/-- The gate state of a tile: 0 on, 1 off, 2 pulse, 3 source (R457). Where several hold, the lowest of them is reported
(DESIGN CHOICE, log entry 12: the spec does not rank them). -/
def TileFe.gateCode (t : TileFe) : Nat := if t.commandOff then 1 else if t.pulseEnds.isSome then 2 else if t.sourceOff then 3 else 0

/-- The measured bias of a tile: MON's latest value of its output (R98, R113, R119); free while there is none. -/
def Dev.biasReading (d : Dev) (n : Nat) : Nat := (d.latestValue (128 + n)).getD (Config.measuredBias n d.free).toNat

/-- The 16-byte tile entry of `FE.STATUS` (R457). The current of one tile is free: MON measures four tiles together
(R113). -/
def feTileEntry (d : Dev) (n : Nat) : List Byte :=
  match d.tileFe n with
  | none => []
  | some t =>
    leBytes 2 n ++ leBytes 1 t.gateCode ++ zeros 1 ++ leBytes 4 (d.biasReading n)
      ++ leBytes 4 (Config.measuredCurrent n d.free).toNat ++ leBytes 4 (d.tileTemperature n d.sys.ticks)

/-- Pixel entries for `start` 0 to 1,023, tile entries from 1,024 on, OUT_OF_RANGE beyond 1,087 (R457). -/
def feStatusEff (start : Nat) : Effect := onDev fun _ _ d =>
  if start < 1024 then ({ d with free := d.free + 1 }, .done .ok (page start 1024 16 (fePixelEntry d)))
  else if start ≤ 1087 then
    ({ d with free := d.free + 1 }, .done .ok (leBytes 2 start ++ (page (start - 1024) 64 16 (feTileEntry d)).drop 2))
  else (d, .done .outOfRange [])

/-- FE_STATUS. -/
def execFeStatus (h : CmdHeader) (start : Nat) (s : State) : Host.Outcome State Fault Refusal :=
  .next (hostRun (.feStatus h start) feStatusKind h (feStatusEff start) s)

/-! ### Settings -/

/-- `FE.SET_GAIN`. -/
def feSetGainKind : CmdKind := ⟨0x0201, true, [.ready, .running]⟩

/-- A gain change falls due now on a range of pixels: OK where it takes effect at once for every one, else
REFUSED_BOUNDARY (R87, R98, R449). -/
def feSetGainEff (first last gain : Nat) (immediate : Bool) : Effect := onDev fun _ _ d =>
  if pixelRange first last && gain ≤ 7 then
    let (d, waits) := d.requestGains ⟨first, last⟩ gain immediate
    (d, .done (if waits then .refusedBoundary else .ok) [])
  else (d, .done .outOfRange [])

/-- FE_SET_GAIN. -/
def execFeSetGain (h : CmdHeader) (first last gain : Nat) (immediate : Bool) (s : State) :
    Host.Outcome State Fault Refusal :=
  .next (hostRun (.feSetGain h first last gain immediate) feSetGainKind h (feSetGainEff first last gain immediate) s)

/-- `FE.SET_THRESHOLD`. -/
def feSetThresholdKind : CmdKind := ⟨0x0202, true, [.ready, .running]⟩

/-- What `FE.SET_THRESHOLD` sets: the gain step, and each value where its bit asks for it (R457). -/
structure ThresholdChange where
  step : Nat
  timing : Option Nat
  trigger : Option Nat
  /-- both hystereses -/
  hyst : Option (Nat × Nat)
  deriving DecidableEq, Repr

/-- Change one pixel's thresholds. -/
def PixelFe.setThreshold (f : PixelFe) (c : ThresholdChange) : PixelFe :=
  let change := fun (x : Thresholds) => { x with timing := c.timing.getD x.timing, trigger := c.trigger.getD x.trigger }
  let hyst := c.hyst.getD (f.hystTiming, f.hystTrigger)
  { f with thresholds := modAt f.thresholds c.step change, hystTiming := hyst.1, hystTrigger := hyst.2 }

/-- Change the thresholds of a range of pixels. -/
def Dev.setThresholds (d : Dev) (r : Range) (c : ThresholdChange) : Dev := d.modPixels r fun _ f => f.setThreshold c

/-- The parameters of `FE.SET_THRESHOLD` as a change. -/
def thresholdChange (gainStep : Nat) (setTiming setTrigger setHyst : Bool) (thrTiming thrTrigger hystTiming hystTrigger : Nat) :
    ThresholdChange :=
  ⟨gainStep, if setTiming then some (thrTiming % 1024) else none, if setTrigger then some (thrTrigger % 1024) else none,
    if setHyst then some (hystTiming, hystTrigger) else none⟩

/-- A change within its ranges (R457). The threshold codes are the ten bits of R76, whose reserved bits [15:10] are ignored
in a packet (R13, R446), so each of them is in range. The order of the two thresholds is a check at load alone (R76, R95): a
change may leave a timing threshold at or above the trigger threshold (DEDUCED, log entry 12). -/
def ThresholdChange.legal (c : ThresholdChange) : Bool := c.step ≤ 7

/-- Thresholds of a range apply at the next boundary (R98). -/
def feSetThresholdEff (i : Instr) (first last : Nat) (c : ThresholdChange) : Effect := onDev fun _ _ d =>
  if pixelRange first last && c.legal then atBoundary i d else (d, .done .outOfRange [])

/-- FE_SET_THRESHOLD. -/
def execFeSetThreshold (h : CmdHeader) (first last gainStep : Nat) (setTiming setTrigger setHyst : Bool)
    (thrTiming thrTrigger hystTiming hystTrigger : Nat) (s : State) : Host.Outcome State Fault Refusal :=
  let i := Instr.feSetThreshold h first last gainStep setTiming setTrigger setHyst thrTiming thrTrigger hystTiming hystTrigger
  .next (hostRun i feSetThresholdKind h (feSetThresholdEff i first last
    (thresholdChange gainStep setTiming setTrigger setHyst thrTiming thrTrigger hystTiming hystTrigger)) s)

/-- `FE.SET_BIAS`. -/
def feSetBiasKind : CmdKind := ⟨0x0203, true, [.ready, .running, .quiesce]⟩

/-- V_tile of a range of tiles starts to ramp (R78). -/
def Dev.setBiases (d : Dev) (r : Range) (v : Nat) : Dev :=
  (List.range 64).foldl (fun d n => if r.has n then d.setBias n v else d) d

/-- V_tile is 0 or 20.00 V to 72.00 V (R77). -/
def feSetBiasEff (i : Instr) (first last vSet : Nat) : Effect := onDev fun _ _ d =>
  if tileRange first last && (vSet == 0 || (2000 ≤ vSet && vSet ≤ 7200)) then atBoundary i d
  else (d, .done .outOfRange [])

/-- FE_SET_BIAS. -/
def execFeSetBias (h : CmdHeader) (firstTile lastTile vSet : Nat) (s : State) : Host.Outcome State Fault Refusal :=
  .next (hostRun (.feSetBias h firstTile lastTile vSet) feSetBiasKind h
    (feSetBiasEff (.feSetBias h firstTile lastTile vSet) firstTile lastTile vSet) s)

/-- `FE.SET_TRIM`. -/
def feSetTrimKind : CmdKind := ⟨0x0204, true, [.ready, .running, .quiesce]⟩

/-- V_trim of a range of pixels changes (R78). -/
def Dev.setTrims (d : Dev) (r : Range) (v : Nat) : Dev :=
  (List.range 1024).foldl (fun d p => if r.has p then d.setTrim p v else d) d

/-- V_trim starts to change at the next boundary (R78). -/
def feSetTrimEff (i : Instr) (first last : Nat) : Effect := onDev fun _ _ d =>
  if pixelRange first last then atBoundary i d else (d, .done .outOfRange [])

/-- FE_SET_TRIM. -/
def execFeSetTrim (h : CmdHeader) (first last trim : Nat) (s : State) : Host.Outcome State Fault Refusal :=
  .next (hostRun (.feSetTrim h first last trim) feSetTrimKind h (feSetTrimEff (.feSetTrim h first last trim) first last) s)

/-- `FE.GATE`. -/
def feGateKind : CmdKind := ⟨0x0205, true, [.ready, .running]⟩

/-- What `FE.GATE` does to a tile: 0 sets it on, 1 sets it off, 2 gates it off for a pulse (R80, R98). A pulse under
way runs to its own end. -/
def TileFe.gate (t : TileFe) (now action len : Nat) : TileFe :=
  if action = 0 then { t with commandOff := false }
  else if action = 1 then { t with commandOff := true }
  else { t with pulseEnds := some (max (now + len) (t.pulseEnds.getD 0)) }

/-- Set, clear or pulse the gate of a range of tiles. -/
def Dev.gateTiles (d : Dev) (r : Range) (action len : Nat) : Dev :=
  (List.range 64).foldl (fun d n =>
    if r.has n then d.gateTile n fun t => t.gate d.sys.ticks action len else d) d

/-- `pulse_len` is 1 to 2,560,000,000 for a pulse and 0 otherwise (R457). The gate changes at the next tick (R98). -/
def feGateEff (i : Instr) (first last action len : Nat) : Effect := onDev fun _ _ d =>
  if tileRange first last && action ≤ 2 && (if action = 2 then 1 ≤ len && len ≤ 2560000000 else len == 0) then
    (d.atNextTick i, .done .ok [])
  else (d, .done .outOfRange [])

/-- FE_GATE. -/
def execFeGate (h : CmdHeader) (firstTile lastTile action pulseLen : Nat) (s : State) : Host.Outcome State Fault Refusal :=
  let i := Instr.feGate h firstTile lastTile action pulseLen
  .next (hostRun i feGateKind h (feGateEff i firstTile lastTile action pulseLen) s)

/-- `FE.OPEN_CHECK`. -/
def feOpenCheckKind : CmdKind := ⟨0x0206, false, [.ready, .running, .quiesce]⟩

/-- An open-input check falls due on a range of tiles (R68, R70). -/
def Dev.requestChecks (d : Dev) (r : Range) : Dev :=
  (List.range 64).foldl (fun d n => if r.has n then d.requestCheck n else d) d

/-- Ask for a check; findings arrive as events (R457). -/
def feOpenCheckEff (first last : Nat) : Effect := onDev fun _ _ d =>
  if tileRange first last then (d.requestChecks ⟨first, last⟩, .done .ok []) else (d, .done .outOfRange [])

/-- FE_OPEN_CHECK. -/
def execFeOpenCheck (h : CmdHeader) (firstTile lastTile : Nat) (s : State) : Host.Outcome State Fault Refusal :=
  .next (hostRun (.feOpenCheck h firstTile lastTile) feOpenCheckKind h (feOpenCheckEff firstTile lastTile) s)

/-! ### What happens by itself -/

/-- Levels of an external trigger input that can still matter: those of the last 32,768 ticks and the one before them. -/
def recentLevels (now : Nat) (l : List (Nat × Bool)) : List (Nat × Bool) :=
  l.take ((l.takeWhile fun x => now < x.1 + 32768).length + 1)

/-- An external trigger input takes a level: a primitive input of Slalom, stamped with the tick in which the edge entered
the fabric less the input's factory delay (R185), and a gate source of tiles (R80). -/
def Dev.xtEdge (d : Dev) (xt : Nat) (level : Bool) (entry : Nat) : Dev :=
  let stamp := entry - (Config.xtDelay xt).toNat
  let d := { d with slalom := { d.slalom with xt := modAt d.slalom.xt xt fun l => (stamp, level) :: recentLevels d.sys.ticks l } }
  (List.range 64).foldl (fun d n =>
    if mapNum d.map.active 0x0013 0 (16 + 32 * n + 1) 1 0 == 2 + xt then d.updateSource n else d) d

/-- XT_EDGE: the input, its new level, and the tick since Boot in which the edge entered the fabric. -/
def execXtEdge (xt : Nat) (level : XtLevel) (s : State) : Host.Outcome State Fault Refusal :=
  .next (s.onDev (·.xtEdge xt level.high level.entry))

/-- BIAS_RAMP_DONE. -/
def execBiasRampDone (tile : Nat) (s : State) : Host.Outcome State Fault Refusal :=
  .next (s.onDev (·.biasRampDone tile))

/-- OPEN_CHECK_DUE. -/
def execOpenCheckDue (tile : Nat) (s : State) : Host.Outcome State Fault Refusal :=
  .next (s.onDev (·.checkDue tile))

/-- OPEN_CHECK_COMPARE: the tile, and bit i set where the input of its pixel i is above +1.0 V (R68). -/
def execOpenCheckCompare (tile above : Nat) (s : State) : Host.Outcome State Fault Refusal :=
  .next (s.onDev (·.checkCompare tile above))

/-- OPEN_CHECK_END. -/
def execOpenCheckEnd (tile : Nat) (s : State) : Host.Outcome State Fault Refusal :=
  .next (s.onDev (·.checkEnd tile))

/-- GATE_PERIOD_EDGE: an interval of a periodic gate source starts or ends (R80). -/
def execGatePeriodEdge (tile : Nat) (s : State) : Host.Outcome State Fault Refusal :=
  .next (s.onDev (·.updateSource tile))

/-- GATED_FLAG_END. -/
def execGatedFlagEnd (tile : Nat) (s : State) : Host.Outcome State Fault Refusal :=
  .next (s.onDev (·.gatedFlagEnd tile))

/-- GATE_PULSE_END. -/
def execGatePulseEnd (tile : Nat) (s : State) : Host.Outcome State Fault Refusal :=
  .next (s.onDev (·.gatePulseEnd tile))

/-- GAIN_SCHEDULE_DUE. -/
def execGainScheduleDue (s : State) : Host.Outcome State Fault Refusal :=
  .next (s.onDev (·.gainScheduleDue))

/-- GAIN_CHANGE_APPLY: a sample boundary at which a waiting change may take effect (R87, R88). -/
def execGainChangeApply (pixel : Nat) (s : State) : Host.Outcome State Fault Refusal :=
  .next (s.onDev (·.gainApplyDue pixel))

/-- GAIN_DEFER_TIMEOUT. -/
def execGainDeferTimeout (pixel : Nat) (s : State) : Host.Outcome State Fault Refusal :=
  .next (s.onDev (·.gainDeferTimeout pixel))

/-- The sixth range-transition sample of a change ends at the present boundary (R87). -/
def Dev.transitionEnds (d : Dev) (p : Nat) : Bool :=
  !d.inTransition p && (match d.pixelFe p with | none => false | some f => f.rangeSpans.any (·.stop == some d.sys.ticks))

§ **WHAT THE TASK REQUIRES**: Within the listing above, give again exactly every line from the line with "def feSetThresholdEff (i" through the line with "i first last", both included, and no other line.

§ **ANSWER FOR THE TASK**:
def feSetThresholdEff (i : Instr) (first last : Nat) (c : ThresholdChange) : Effect := onDev fun _ _ d =>
  if pixelRange first last && c.legal then atBoundary i d else (d, .done .outOfRange [])

/-- FE_SET_THRESHOLD. -/
def execFeSetThreshold (h : CmdHeader) (first last gainStep : Nat) (setTiming setTrigger setHyst : Bool)
    (thrTiming thrTrigger hystTiming hystTrigger : Nat) (s : State) : Host.Outcome State Fault Refusal :=
  let i := Instr.feSetThreshold h first last gainStep setTiming setTrigger setHyst thrTiming thrTrigger hystTiming hystTrigger
  .next (hostRun i feSetThresholdKind h (feSetThresholdEff i first last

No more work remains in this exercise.